**Entries taken from a collection**
/-- `WAIT_QUOTA_TIMEOUT` (10 R312, 11 R331): a wait held at its source reaches its timeout before it is sent;
it ends with reason 4. -/
def execWaitQuotaTimeout (b : BenchNo) (t : Thr) (s : State) : Out :=
  let c := t.ctx
  .next (match (s.ctx b c).blk with
    | some (.wait w) =>
      if w.phase == .due && s.reached w.issuedAt w.tmo then
        let who := s.whoOf b c
        let s := s.putTmr { s.tmr with waitq := s.tmr.waitq.filter (fun t => match t.req with
          | .sync _ x (.wait ..) => x != who
          | _ => true) }
        (s.syncEvent 0x50 (s.pc b c - 8) w.counter who 4 2).waitFailed b c w
      else s
    | _ => s)

/-- `WAIT_BACKSTOP_EXPIRY` (11 R333): no NOTIFY by the deadline plus 1 ms. -/
def execWaitBackstopExpiry (b : BenchNo) (t : Thr) (s : State) : Out :=
  let c := t.ctx
  .next (match (s.ctx b c).blk with
    | some (.wait w) =>
      if w.phase == .held && s.reached w.phaseAt (w.tmo + 1000) then s.sendCancel b c w true else s
    | _ => s)

/-! ### The home of a counter -/

/-- A NOTIFY for a Bench that is moving to a spare is held (11 R328, 01 R23). -/
def State.syncHeld (s : State) (who : Who) (op : SyncOp) : Bool :=
  match op with
  | .notify .. => (s.bench who.bench).copying
  | _ => false

/-- A SYNC operation reaches the home of its counter (10 R299 to R302; 11 R328): one of this module's own
requesters from the list of those on their way; one of another module on a port in service (10 R294), once, its result
kept and sent again to a repetition; one for another module goes on (10 R291, R307). -/
def State.atHome (s : State) (v : Via) (index : Nat) (who : Who) (op : SyncOp) (perform : State → Nat → State × SyncAns) : State :=
  if s.isOwn v then
    if s.sync.inbox.contains (index, who, op) then
      let s := s.putSync { s.sync with inbox := s.sync.inbox.erase (index, who, op) }
      let (s, a) := perform s s.modnum
      s.putSync { s.sync with answers := s.sync.answers ++ [(index, who, a)] }
    else s
  else if !s.portUp v.port then s
  else if !s.forMe v then s.transit v (.req (.sync index who op))
  else
    let (s, r) := s.arrive v
    match r with
    | .stale => s
    | .again a => s.reply v (.syncc .ok a)
    | .fresh =>
      if s.syncHeld who op then s.putTmr { s.tmr with held := s.tmr.held ++ [.far v (.sync index who op)] }
      else
        let (s, a) := perform s v.src
        (s.performed v a).reply v (.syncc .ok a)

/-- A NOTIFY that was held reaches its Bench, once (11 R328, 10 R301). -/
def State.heldNotify (s : State) (v : Via) (index : Nat) (who : Who) (op : SyncOp) : State :=
  let done := match FMap.get? s.tmr.recv (flowNo v.src v.tc) with
    | some r => r.epoch == v.epoch && FMap.has r.done v.seq
    | none => false
  match op with
  | .notify r threshold consume _ =>
    let s := if done then s else (s.deliver v.src index who r threshold consume).performed v .done
    s.reply v (.syncc .ok .done)
  | _ => s

/-- `COUNTER_SIGNAL` (11 R324). -/
def execCounterSignal (v : Via) (i : BitVec 16) (who : Who) (inc : BitVec 32) (s : State) : Out :=
  .next (s.atHome v i.toNat who (.signal inc.toNat) (fun s m => (s.signalAt i.toNat inc.toNat m who, .done)))

/-- `COUNTER_WAIT` (11 R325, R328, R329). -/
def execCounterWait (v : Via) (i : BitVec 16) (who : Who) (threshold : BitVec 32) (consume : Bool) (tmo : BitVec 24)
    (s : State) : Out :=
  .next (s.atHome v i.toNat who (.wait threshold.toNat consume tmo.toNat)
    (fun s m => s.waitAt i.toNat threshold.toNat consume tmo.toNat m who))

/-- `COUNTER_TAKE` (11 R324). -/
def execCounterTake (v : Via) (i : BitVec 16) (who : Who) (amount : BitVec 32) (s : State) : Out :=
  .next (s.atHome v i.toNat who (.take amount.toNat) (fun s m => s.takeAt i.toNat amount.toNat m who))

/-- `COUNTER_RESTORE` (11 R324, R330, R333). -/
def execCounterRestore (v : Via) (i : BitVec 16) (who : Who) (amount : BitVec 32) (s : State) : Out :=
  .next (s.atHome v i.toNat who (.restore amount.toNat) (fun s m => (s.restoreAt i.toNat amount.toNat m who, .done)))

/-- `COUNTER_STORE` (11 R324, R342): a store of this module to a counter's value. -/
def execCounterStore (i : BitVec 16) (x : BitVec 32) (who : Who) (s : State) : Out :=
  .next (s.storeAt i.toNat x.toNat s.modnum who)

/-- `WAIT_CANCEL` (11 R333). -/
def execWaitCancel (v : Via) (i : BitVec 16) (who : Who) (s : State) : Out :=
  .next (s.atHome v i.toNat who .cancel (fun s m =>
    let (s, a) := s.cancelAt i.toNat m who
    (s, .cancel a)))

/-- `LAYER_OPEN_REQUEST` (06 R187). -/
def execLayerOpenRequest (v : Via) (i : BitVec 16) (who : Who) (ltag : BitVec 16) (rung : Fin 4) (lad : Fin 2) (s : State) : Out :=
  .next (s.atHome v i.toNat who (.openWord ltag.toNat rung lad) (fun s _ =>
    let (s, n) := s.openAt (wordOf i.toNat) ltag.toNat rung lad
    (s, .opened n)))

/-- `LAYER_ARRIVAL` (06 R189, R191): an arrival, or an abort arrival with or without the trap mark. -/
def execLayerArrival (v : Via) (i : BitVec 16) (who : Who) (op : SyncOp) (s : State) : Out :=
  .next (match op with
    | .arrival flags n attempt tmo => s.atHome v i.toNat who op (fun s m => s.arrivalAt (wordOf i.toNat) m who flags n attempt tmo)
    | .abort flags attempt trap => s.atHome v i.toNat who op (fun s _ => (s.abortAt (wordOf i.toNat) flags attempt trap, .done))
    | _ => s)

/-- `WAIT_DEADLINE_EXPIRY` (11 R331): the record of a waiter is removed, nothing is consumed, and a NOTIFY
carries the timeout and the value at expiry. -/
def execWaitDeadlineExpiry (r : Homed) (who : Who) (s : State) : Out :=
  .next (match s.sync.waiters.find? (fun x => x.index == r.index.toNat && x.home == r.home.toNat && x.who == who) with
    | some x => match x.deadline with
      | some d =>
        if d ≤ s.pulse then (s.putWaiters (s.sync.waiters.filter (· != x))).notify x (.timeout (s.counter r.index.toNat)) else s
      | none => s
    | none => s)

/-- `NOTIFY_RESULT_EXPIRY` (11 R330): the result kept for a waiter. -/
def execNotifyResultExpiry (r : Homed) (who : Who) (s : State) : Out :=
  .next (s.putSync { s.sync with kept := s.sync.kept.filter (fun k =>
    !(k.waiter.index == r.index.toNat && k.waiter.home == r.home.toNat && k.waiter.who == who && (match k.failedAt with
      | some t => s.reached t 10000
      | none => false))) })

/-! ### Answers -/

/-- An answer on its way from this module's own sync table reaches its issuer. -/
def State.localAnswer (s : State) (index : Nat) (who : Who) (a : SyncAns) : State :=
  let key := s.modnum * 65536 + index
  match a with
  | .opened n => s.openAnswer who n
  | .outcome o => s.commitOutcome who o
  | .cancel r => s.cancelAnswer key who r
  | .held => s.waitAnswer key who a
  | .busy => s.waitAnswer key who a
  | .done => s.sigAnswer who key
  | _ => if (s.waiting key who).isSome then s.waitAnswer key who a else s.takeAnswer who a

/-- A SYNCC arrives (10 R297, R302): from this module's own table the answer at position `seq` of those on
their way; from another module, on a port in service, the answer to an unanswered transaction; for another module it
goes on. -/
def State.syncResponse (s : State) (v : Via) (st : Status) (a : SyncAns) : State :=
  if s.isOwn v then
    match s.sync.answers[v.seq]? with
    | some (i, who, x) =>
      if x == a then (s.putSync { s.sync with answers := s.sync.answers.eraseIdx v.seq }).localAnswer i who a else s
    | none => s
  else if !s.portUp v.port then s
  else if !s.forMe v then s.transit v (.syncc st a)
  else match s.answered v with
    | some t => s.syncComplete t st a
    | none => s

/-- `SYNC_RESPONSE` (10 R297; 11 R325 to R334). -/
def execSyncResponse (v : Via) (st : Status) (a : SyncAns) (s : State) : Out := .next (s.syncResponse v st a)

/-- `LOPEN_ANSWER` (06 R186). -/
def execLopenAnswer (v : Via) (attempt : BitVec 8) (s : State) : Out := .next (s.syncResponse v .ok (.opened attempt.toNat))

/-- `CANCEL_ANSWER` (11 R333). -/
def execCancelAnswer (v : Via) (a : CancelAns) (s : State) : Out := .next (s.syncResponse v .ok (.cancel a))

/-- `LCOMMIT_OUTCOME` (06 R188, R190): the outcome word that the home of a layer flag word sends. -/
def execLcommitOutcome (v : Via) (i : BitVec 16) (who : Who) (o : Word) (s : State) : Out :=
  .next (if s.isOwn v then
      if s.sync.answers.contains (i.toNat, who, .outcome o) then
        (s.putSync { s.sync with answers := s.sync.answers.erase (i.toNat, who, .outcome o) }).commitOutcome who o
      else s
    else s.atHome v i.toNat who (.outcome o) (fun s _ => (s.commitOutcome who o, .done)))

/-- `NOTIFY` (11 R328, R330): the result of a completed record reaches the waiter's module. Within this module it stays
kept while the waiter's Bench moves to a spare (01 R23). -/
def execNotify (v : Via) (i : BitVec 16) (who : Who) (r : WaitResult) (threshold : BitVec 32) (consume : Bool) (s : State) : Out :=
  .next (if s.isOwn v then
      match s.sync.kept.find? (fun k => k.waiter.index == i.toNat && k.waiter.who == who && k.waiter.home == s.modnum &&
          k.result == r && !(s.bench who.bench).copying) with
      | some k => (s.putSync { s.sync with kept := s.sync.kept.erase k }).deliver s.modnum i.toNat who r k.waiter.threshold k.waiter.consume
      | none => s
    else s.atHome v i.toNat who (.notify r threshold.toNat consume i.toNat)
      (fun s m => (s.deliver m i.toNat who r threshold.toNat consume, .done)))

**WHAT IS NEEDED**
Please return each line of the data above in which the word "those" occurs.

**EXERCISE OUTPUT**
requesters from the list of those on their way; one of another module on a port in service (10 R294), once, its result
/-- A SYNCC arrives (10 R297, R302): from this module's own table the answer at position `seq` of those on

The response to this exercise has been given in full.